Saved entries:

/-- For every state with four transmit queues. TWIN_BEACON_SEND outside twin modes or with beacons off changes nothing; else one beacon of the epoch goes to each selected port that takes it, with the health word and a tag under the beacon key. TWIN_BEACON_RECEIVE then drops and counts one with a bad tag, of the unit itself, of a far epoch or seen before, and else shows the partner's word. TWIN_CONTACT_RECORD outside twin modes changes nothing; an active unit with no change decided gains the record of the epoch, counts one with neither sign of the partner, and yields in the next epoch where its RELINQUISH of the epoch before met TAKE; a standby of a native pair that is out of contact, its start over, decides to be active in the next epoch. ROLE_CHANGE with nothing decided changes nothing; else it is at the epoch instant, a standby made active is in its active mode by cause 8 and an active unit made standby in its standby mode by cause 9. A write of TWN_CTRL, not gated, takes the enables, ends the unlock, and its OP: RELINQUISH is noted in an active mode; PARTNER_DOWN, unlocked within 1 ms, turns dual-active into active; LINK_RESTART ends the session. The unlock is open exactly after its word. A failed lane KAT of an idle clocked lane, a failed crypto KAT and a monitor out of limits set SELFTEST_FAIL and the grade is FAILED; a pass changes nothing. A scrub counts a corrected word, at most 2^32 − 1 (DESIGN CHOICE, log 130); an uncorrectable one sets ECC_UE, or leads to HALT 0x12 in a management core's memory; a kernel-table entry's parity error marks it. -/
def Obligations.TwinRolesAndSelfTests : Prop :=
  ∀ (s : State), s.out.tx.length = 4 →
    let one (x : Nat) : Nat := min (x + 1) (2 ^ 32 - 1)
    let G := [Reg.DET_GS_STNUM, Reg.DET_GS_SQNUM, Reg.DET_GS_SENT]
    let act : Prop := mode s = Mode.active ∨ mode s = Mode.legacyActive
    (let off : Prop := bit s Reg.TWN_CTRL 30 = false ∨ inTwin (mode s) = false
     let k := nextInstant s s.twn.bEp 200
     let s1 := passTo s (epochPlus s k 200)
     (off → exec .twinBeaconSend s = .next s) ∧
     (¬off → bcnKey s = none → exec .twinBeaconSend s = .next { s1 with twn := { s.twn with bEp := some k } }) ∧
     (∀ key, ¬off → bcnKey s = some key → Completes .twinBeaconSend s [.cycle, .now, .regs, .out, .twn] [Reg.TWN_HEALTH, Reg.TWN_STATUS] (fun t =>
       t.cycle = s1.cycle ∧ t.twn.bEp = some k ∧ rd t Reg.TWN_HEALTH = healthWord s1 % 2 ^ 32 ∧ ∀ p, p < 4 →
         let b := bcnHead (p % 2) (unitId s) k (healthWord s1) (copySeq s)
         let f : TxFrame := ⟨5, 0, k, 0, none, (rd s Reg.TWN_BCN_DST_LO + rd s Reg.TWN_BCN_DST_HI * 2 ^ 32, 0), 64 + 4 * fld s Reg.TWN_BCN_CFG 31 31, b ++ (hmac key b).take 16,
           ⟨some (rd s Reg.TWN_BCN_DST_LO + rd s Reg.TWN_BCN_DST_HI * 2 ^ 32), none,
             if bit s Reg.TWN_BCN_CFG 31 then some (fld s Reg.TWN_BCN_CFG 30 28, fld s Reg.TWN_BCN_CFG 11 0) else none, none, none⟩⟩
         t.out.tx.getD p [] = s.out.tx.getD p [] ++ (if bit s Reg.TWN_BCN_CFG (24 + p) = true ∧ txEn s p = true ∧
           ((s.out.tx.getD p []).map (fun g => g.size)).sum + f.size ≤ 262144 then [f] else []))) ∧
     (∀ f : BeaconFrame,
       let b := bcnHead f.lan f.unitId f.epoch f.health f.copySeq
       let good : Prop := f.magicOk = true ∧ (∃ key, bcnKey s = some key ∧ f.tag = ofBe ((hmac key b).take 16)) ∧ f.unitId ≠ unitId s ∧
         newestOr s ≤ f.epoch + 2 ∧ f.epoch ≤ newestOr s + 2 ∧ (f.epoch, f.lan.val) ∉ s.twn.bcnEp
       (off → exec (.twinBeaconReceive f) s = .next s) ∧
       (¬off → ¬good → Completes (.twinBeaconReceive f) s [.regs] [Reg.TWN_BCN_BAD] (fun t => rd t Reg.TWN_BCN_BAD = one (rd s Reg.TWN_BCN_BAD))) ∧
       (¬off → good → Completes (.twinBeaconReceive f) s [.regs, .twn] [Reg.TWN_PEER_HEALTH, Reg.TWN_STATUS] (fun t =>
         rd t Reg.TWN_PEER_HEALTH = f.health % 2 ^ 32 ∧ t.twn.peerId = some f.unitId ∧ t.twn.bcnEp = ((f.epoch, f.lan.val) :: s.twn.bcnEp).take 32)))) ∧
    (let k := nextInstant s s.twn.recEp 1000
     let s1 := passTo s (epochPlus s k 1000)
     let hb := s.twn.hbEp.contains k
     let bc := s.twn.bcnEp.any (fun e => e.1 == k)
     let recs := ((hb, bc) :: s.twn.recs).take 15
     let link := (recs.take (hbMiss s)).any (fun r => r.1)
     let bcn := (recs.take (hbMiss s)).any (fun r => r.2)
     let assumed : Prop := recs.length < hbMiss s ∨ s1.now < s.twn.entryAt + startS s * secU
     let shows (t : State) : Prop := t.cycle = s1.cycle ∧ t.twn.recEp = some k ∧ t.twn.recs = recs ∧ bit t Reg.TWN_STATUS 26 = link ∧ bit t Reg.TWN_STATUS 25 = bcn ∧
       rd t Reg.TWN_HB_MISSED = if hb || bc then rd s Reg.TWN_HB_MISSED else one (rd s Reg.TWN_HB_MISSED)
     (inTwin (mode s) = false → exec .twinContactRecord s = .next s) ∧
     (act → s.twn.due = none → ∃ t, exec .twinContactRecord s = .next t ∧ shows t ∧
       ChangesOnly (itemParts ++ [.cycle, .now, .freeCtr, .out, .det, .msh, .twn]) s t ∧ mode t = mode s ∧
       (∀ a b, wordFor s.twn.ownWords (k - 1) = some a → wordFor s.twn.peerWords k = some b → a.testBit 27 = true → b.testBit 26 = true →
         t.twn.due = some (false, k + 1, 1, 0))) ∧
     (mode s = Mode.standby ∨ mode s = Mode.legacyStandby → s.twn.due = none → s.sys.twinMode ≠ 2 → ∃ t, exec .twinContactRecord s = .next t ∧ shows t ∧
       mode t = mode s ∧ (link = false → bcn = false → ¬assumed → wordFor s.twn.peerWords k = none →
         ∃ x0, t.twn.due = some (true, k + 1, 2, x0)))) ∧
    (s.twn.due = none → exec .roleChange s = .next s) ∧
    (∀ up k rule x0, s.twn.due = some (up, k, rule, x0) → ∃ t, exec .roleChange s = .next t ∧
      t.cycle = (passTo s (epochPlus s k 0)).cycle ∧
      (up = true → mode s = Mode.standby ∨ mode s = Mode.legacyStandby → InMode t (mode s - 1) (mode s) 8 ∧ twinRole t = (if rule = 2 then 3 else 1)) ∧
      (up = false → act → InMode t (mode s + 1) (mode s) 9 ∧ twinRole t = 2) ∧
      (up = true → act → t.twn = { s.twn with due := none } ∧ ChangesOnly [.cycle, .now, .twn] s t)) ∧
    (∀ (v : Word) (c : Instr) (op : Nat), (c, op) ∈ [(Instr.twnRelinquish v, 1), (.twnPartnerDown v, 2), (.twnLinkRestart v, 3)] →
      let was := bit s Reg.TWN_CTRL 31
      let en := v.toNat.testBit 31
      let opened : Prop := ∃ u, s.twn.unlockAt = some u ∧ s.cycle ≤ u + 500000
      (gated s Reg.TWN_CTRL = true → exec c s = .next s) ∧
      (gated s Reg.TWN_CTRL = false → Completes c s (itemParts ++ [.freeCtr, .out, .det, .twn])
          (itemRegs ++ G ++ [Reg.TWN_CTRL, Reg.TWN_STATUS, Reg.SYS_HEALTH, Reg.SYS_STATUS, Reg.TWN_COPY_FAIL, Reg.TWN_LINK_RESTART, Reg.TWN_ROLE_CHANGES]) (fun t =>
        fld t Reg.TWN_CTRL 31 29 = bits v.toNat 31 29 ∧ t.twn.unlockAt = none ∧
        (was = true → en = false → t.twn.sess = none ∧ twF t 17 16 = 0) ∧ (op = 3 → t.twn.sess = none) ∧ (op ≠ 3 → was = en → t.twn.sess = s.twn.sess) ∧
        (op = 1 → (t.twn.hostRelinq = true ↔ act)) ∧ (op ≠ 1 → t.twn.hostRelinq = s.twn.hostRelinq) ∧
        (op = 2 → opened → twinRole s = 3 → act → twinRole t = 1 ∧ bit t Reg.TWN_STATUS 27 = true ∧
          rd t Reg.TWN_ROLE_CHANGES = one (rd s Reg.TWN_ROLE_CHANGES)) ∧
        (op ≠ 2 ∨ ¬opened ∨ twinRole s ≠ 3 ∨ ¬act → twinRole t = twinRole s)))) ∧
    (∀ v : Word, exec (.twnUnlockWrite v) s = .next (if gated s Reg.TWN_UNLOCK = true then s
      else { s with twn := { s.twn with unlockAt := if v = 0x0D0E7A1C then some s.cycle else none } })) ∧
    (let fails (c : Instr) (bad : Nat) : Prop := Completes c s (itemParts ++ [.freeCtr, .sys, .out, .det]) (itemRegs ++ G ++ [Reg.SYS_HEALTH]) (fun t =>
       bit t Reg.SYS_HEALTH Health.selftestFail = true ∧ ownGrade t = 0 ∧ t.sys = { s.sys with laneFail := bad, selfFailAt := some s.cycle })
     (∀ (l : Fin 32) p, (laneOf s l.val).item ≠ none ∨ domOn s (6 + l.val / 4) = false ∨ p = true → exec (.selftestLaneKat l p) s = .next s) ∧
     (∀ l : Fin 32, (laneOf s l.val).item = none → domOn s (6 + l.val / 4) = true → fails (.selftestLaneKat l false) (setBitN s.sys.laneFail l.val)) ∧
     exec (.selftestCryptoKat true) s = .next s ∧ fails (.selftestCryptoKat false) s.sys.laneFail ∧ fails .monitorOutOfLimits s.sys.laneFail) ∧
    (∀ e : EccError,
      let c := Instr.memoryScrubPass [e]
      (e.mem = 7 → exec c s = .next (gooseCheck (keyFault s (e.slot % 512) (e.addr % 2)))) ∧
      (e.mem = 9 → Completes c s (itemParts ++ [.freeCtr, .ssk, .out, .det]) (itemRegs ++ G) (fun t =>
        t.ssk = { s.ssk with ktBad := (e.slot % 128 :: s.ssk.ktBad).eraseDups })) ∧
      (e.mem ≠ 7 → e.mem ≠ 9 → e.corrected = true → Completes c s (itemParts ++ [.freeCtr, .eccCorr, .out, .det]) (itemRegs ++ G) (fun t =>
        ∀ m, Tab.get (fun _ => 0) t.eccCorr m = if m = e.mem then one (Tab.get (fun _ => 0) s.eccCorr m) else Tab.get (fun _ => 0) s.eccCorr m)) ∧
      (e.mem = 8 → e.corrected = false → exec c s = .next (gooseCheck (halt s 0x12))) ∧
      (e.mem < 7 → e.corrected = false → Completes c s (itemParts ++ [.freeCtr, .sys, .aln, .out, .det]) (itemRegs ++ G ++ [Reg.SYS_HEALTH]) (fun t =>
        bit t Reg.SYS_HEALTH Health.eccUe = true ∧ (e.mem ≠ 0 → t.aln = s.aln ∧ (e.mem, e.slot % 32, e.addr) ∈ t.sys.ue))))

WHAT IS EXPECTED:
Copy out, word for word, the part of the entries above that begins at the line with "(∀ l : Fin 32, (laneOf" and ends at the line with "s.eccCorr m)) ∧", including both.

WRITTEN RESPONSE:
     (∀ l : Fin 32, (laneOf s l.val).item = none → domOn s (6 + l.val / 4) = true → fails (.selftestLaneKat l false) (setBitN s.sys.laneFail l.val)) ∧
     exec (.selftestCryptoKat true) s = .next s ∧ fails (.selftestCryptoKat false) s.sys.laneFail ∧ fails .monitorOutOfLimits s.sys.laneFail) ∧
    (∀ e : EccError,
      let c := Instr.memoryScrubPass [e]
      (e.mem = 7 → exec c s = .next (gooseCheck (keyFault s (e.slot % 512) (e.addr % 2)))) ∧
      (e.mem = 9 → Completes c s (itemParts ++ [.freeCtr, .ssk, .out, .det]) (itemRegs ++ G) (fun t =>
        t.ssk = { s.ssk with ktBad := (e.slot % 128 :: s.ssk.ktBad).eraseDups })) ∧
      (e.mem ≠ 7 → e.mem ≠ 9 → e.corrected = true → Completes c s (itemParts ++ [.freeCtr, .eccCorr, .out, .det]) (itemRegs ++ G) (fun t =>
        ∀ m, Tab.get (fun _ => 0) t.eccCorr m = if m = e.mem then one (Tab.get (fun _ => 0) s.eccCorr m) else Tab.get (fun _ => 0) s.eccCorr m)) ∧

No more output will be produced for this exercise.